There are, of course, some examples of innovation in individual NHS organisations, and the same conference heard from Aintree University Hospitals NHS Foundation Trust, which has replaced paper patient records with an electronic version. Aintree’s chief executive, Catherine Beardshaw, said that a £1.4m a year saving was being achieved. What she did not emphasise quite so strongly is that the saving came from making redundant 70 staff who previously managed the paper records.

But in an organisation where salaries account for such a large proportion of costs (between 60% and 70% in hospitals), gains in efficiency will come only from a smaller workforce.
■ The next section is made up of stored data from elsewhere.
-- ==== Sys2Proof/Tests/Slice0.lean ====
section
/-! SUPPORT. Small tests. The expected values are those of spec/95_test_vectors.md and of the rules' own examples. The
theorems named `witness_<Statement>` show concrete states and operands that meet a statement's hypotheses. -/

namespace Sys2Proof.Machine.Tests

open Sys2Proof Sys2Proof.Machine

/-! ### Sample states -/

/-- The graph `G` of 95_test_vectors.md 2.6. -/
def graphG : Graph :=
  [⟨0, 0, [⟨1, 1⟩, ⟨2, 1⟩, ⟨3, 2⟩]⟩, ⟨1, 1, [⟨2, 5⟩]⟩, ⟨2, 2, [⟨1, 200⟩, ⟨3, 100⟩]⟩,
    ⟨3, 3, [⟨0, 255⟩, ⟨1, 255⟩, ⟨2, 255⟩]⟩, ⟨4, 4, []⟩]

/-- Stores with two sequences, the frequencies 1000 to 1127, and `G`. -/
def mem : Memory := ⟨[[0x030081, 0x020045, 0x000000], []], Vector.ofFn fun i => BitVec.ofNat 16 (1000 + i.val), graphG⟩

/-- Parameters with `w = 3`, `SR_MIN_US = 1`, `PWM_CH = 3`, `MAX_DUTY = 1023`. -/
def cfg : Config := ⟨100, 1, 3, 1023, 0, 0, .little⟩

/-- The sample machine after reset, with the host accesses `script` to come. -/
def idle (script : List HostInput) : State :=
  { State.reset with mem := mem, cfg := cfg, env := { Env.silent with script := script } }

/-- The sample machine in a run of a sequence, at a position. -/
def running (words : List ActionWord) (pos : Word16) : State :=
  { idle [] with
    phase := .run
    status := ⟨true, false, false, .noFault⟩
    pos := pos
    mem := { mem with seqs := [words] } }

/-- The sample machine with a seeded `PRNG`. -/
def seeded (v : Word16) (script : List HostInput) : State := { idle script with seeded := true, prng := v }

/-- The sample machine in `FAULT`. -/
def faulted (script : List HostInput) : State := raiseFault .illegalCmd none (idle script)

/-- Whether an outcome is a next state that passes a check. -/
def passes (o : Host.Outcome State Fault Refusal) (check : State → Bool) : Bool :=
  match o with
  | .next t => check t
  | .fault _ => false
  | .refused _ => false

/-- A command executed with an operand. -/
def command (i : Instr) (arg0 : Word16) (s : State) : Host.Outcome State Fault Refusal := exec i { s with arg0 := arg0 }

/-! ### Well-formedness: an ill-formed term refused for each check -/

theorem test_wf_format : Instr.wfIn .act .run = false ∧ Instr.wfIn .cmd (.led 1) = false := by decide

theorem test_wf_sequence : authoredSeqWf [.wait 5, .run] = false := by decide

/-- The top position as a number. -/
theorem topPos_val : topPos.toNat = 65535 := by decide

theorem test_wf_sequence_length : authoredSeqWf (List.replicate 65536 .endAct) = false := by
  rw [authoredSeqWf, List.length_replicate, topPos_val, Bool.and_eq_false_iff]
  right
  decide

theorem test_wf_store : SeqStore.wf [] = false ∧ SeqStore.wf (List.replicate 257 []) = false := by decide +kernel

theorem test_wf_store_length : SeqStore.wf [List.replicate 65536 0] = false := by
  rw [SeqStore.wf, List.all_cons, List.length_replicate, topPos_val, Bool.and_eq_false_iff]
  right
  decide

theorem test_wf_graph_duplicate : Graph.check [⟨0, 0, [⟨0, 1⟩]⟩, ⟨0, 1, [⟨0, 1⟩]⟩] = false := by decide

theorem test_wf_graph_zero_weight : Graph.check [⟨0, 0, [⟨0, 1⟩, ⟨0, 0⟩]⟩] = false := by decide

theorem test_wf_graph_dead_end : Graph.check [⟨0, 0, [⟨1, 1⟩]⟩, ⟨1, 1, []⟩] = false := by decide

theorem test_wf_graph_fan_out : Graph.check [⟨0, 0, List.replicate 256 ⟨0, 1⟩⟩] = false := by decide +kernel

theorem test_wf_config : Config.wf { cfg with srTotalUs := 27 * 2 ^ 32 } = false := by decide

/-! ### Decoding: words written out from 30_encoding.md R61 to R64, R67, R70 -/

theorem test_decode_actions :
    decode (.action 0b000000000000000000000000) = .ok .endAct ∧
    decode (.action 0b000000010000000111110100) = .ok (.wait 500) ∧
    decode (.action 0b000000100000000001000101) = .ok (.note 69) ∧
    decode (.action 0b000000110000000010100101) = .ok (.led 0xA5) := ⟨rfl, rfl, rfl, rfl⟩

theorem test_decode_commands :
    decode (.command 0b0000000000000001) = .ok .run ∧ decode (.command 0b0000000000000010) = .ok .srUpdate ∧
    decode (.command 0b0000000000000011) = .ok .toneLookup ∧ decode (.command 0b0000000000000100) = .ok .nextId ∧
    decode (.command 0b0000000000000101) = .ok .prngInit ∧ decode (.command 0b0000000000000110) = .ok .prngAdvance ∧
    decode (.command 0b0000000000000111) = .ok .prngUpdate := ⟨rfl, rfl, rfl, rfl, rfl, rfl, rfl⟩

theorem test_decode_operand_bounds :
    decode (.action 0x010000) = .ok (.wait 0) ∧ decode (.action 0x01FFFF) = .ok (.wait 65535) ∧
    decode (.action 0x020080) = .ok (.note 128) ∧ decode (.action 0x0200FF) = .ok (.note 255) ∧
    decode (.action 0x0300FF) = .ok (.led 0xFF) := ⟨rfl, rfl, rfl, rfl, rfl⟩

theorem test_decode_illegal_actions :
    ([0x000001, 0x008000, 0x020100, 0x03FF00, 0x040000, 0xFFFFFF] : List ActionWord).all
      (fun w => (decode (.action w)).toOption == none) = true := by decide +kernel

theorem test_decode_illegal_commands :
    ([0x0000, 0x0008, 0x0100, 0xFFFF] : List Word16).all (fun c => (decode (.command c)).toOption == none) = true := by
  decide +kernel

theorem test_decode_table_words :
    decodeTableWord 24 0x020045 = some (.note 69) ∧ decodeTableWord 24 0x040000 = none ∧
    decodeTableWord 16 0x0007 = some .prngUpdate ∧ decodeTableWord 16 0x0000 = none := by decide

/-! ### The step from reset with one word placed -/

/-- The eleven rows each run as the first instruction after reset. -/
theorem test_rows_run_first :
    ∀ r ∈ ([(24, 0x000000), (24, 0x010000), (24, 0x020000), (24, 0x030000), (16, 1), (16, 2), (16, 3), (16, 4), (16, 5),
      (16, 6), (16, 7)] : List (Nat × Nat)),
      passes (step (State.reset.withFetchWord r.1 r.2)) (fun t => t.env.script.isEmpty) = true := by decide +kernel

/-- R92: the first `End` of a sequence answers 1. -/
theorem test_end_placed :
    passes (step (State.reset.withFetchWord 24 0x000000)) (fun t => t.result == 1 && t.phase == .idle) = true := by
  decide +kernel

/-! ### Actions -/

/-- 95_test_vectors.md 2.4: an implicit `End` at 7 of an empty sequence. -/
theorem test_end_implicit :
    passes (step (running [] 7)) (fun t => t.result == 8 && t.tr == [.pwmDis 3] && statusWord t == 0x0004) = true := by
  decide +kernel

theorem test_wait_longest :
    passes (step (running [0x01FFFF] 0)) (fun t => t.tr == [.delayMs 65535] && t.pos == 1 && t.phase == .run) = true := by
  decide +kernel

/-- R86: frequency, half of the maximum duty rounded down, enable. -/
theorem test_note_sounds :
    passes (step (running [0x020045] 0)) (fun t => t.tr == [.pwmFreq 1069, .pwmDuty 3 511, .pwmEn 3]) = true := by
  decide +kernel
Tough as it is on those made redundant, a QIPP programme that was really working would be evidenced by falling hospital staff numbers and rising bed closures. Only in that way can the money be made available to commission the out of hospital care that is seen as the major hope of controlling costs in the long term.

Far from boasting about job losses, however, the government does its best to pretend there aren’t any. In fact, there are a few. In 2010-11, overall staff numbers in the NHS in England fell by 14 900 (1.3%), the largest fall in a decade. And the King’s Fund’s most recent quarterly monitoring report found that more than half the finance directors surveyed were planning further reductions. But these lost jobs are mostly those of managers released by the government’s plans to cut management costs by 45%. Cuts in hospital clinical and nursing staff will be needed, too, if QIPP is to succeed. But there is little sign of that.

And even successes such as Aintree’s tend to be isolated, as unrepresentative as the Potemkin villages prettied up by the Soviet regime to impress foreign visitors. Jim Easton, the NHS national director of improvement and efficiency, told the 20-22 June NHS Confederation conference of his conversations with managers who have led successful and well publicised local change programmes and were surprised that none of their peers had been in touch to learn from their experiences. The lack of curiosity was “pathetic,” he said.

Nicholson asserts, correctly, that business as usual cannot deliver the results. It’s a pity, then, that the approach being taken to improve innovation in the NHS in England smacks so strongly of business as usual.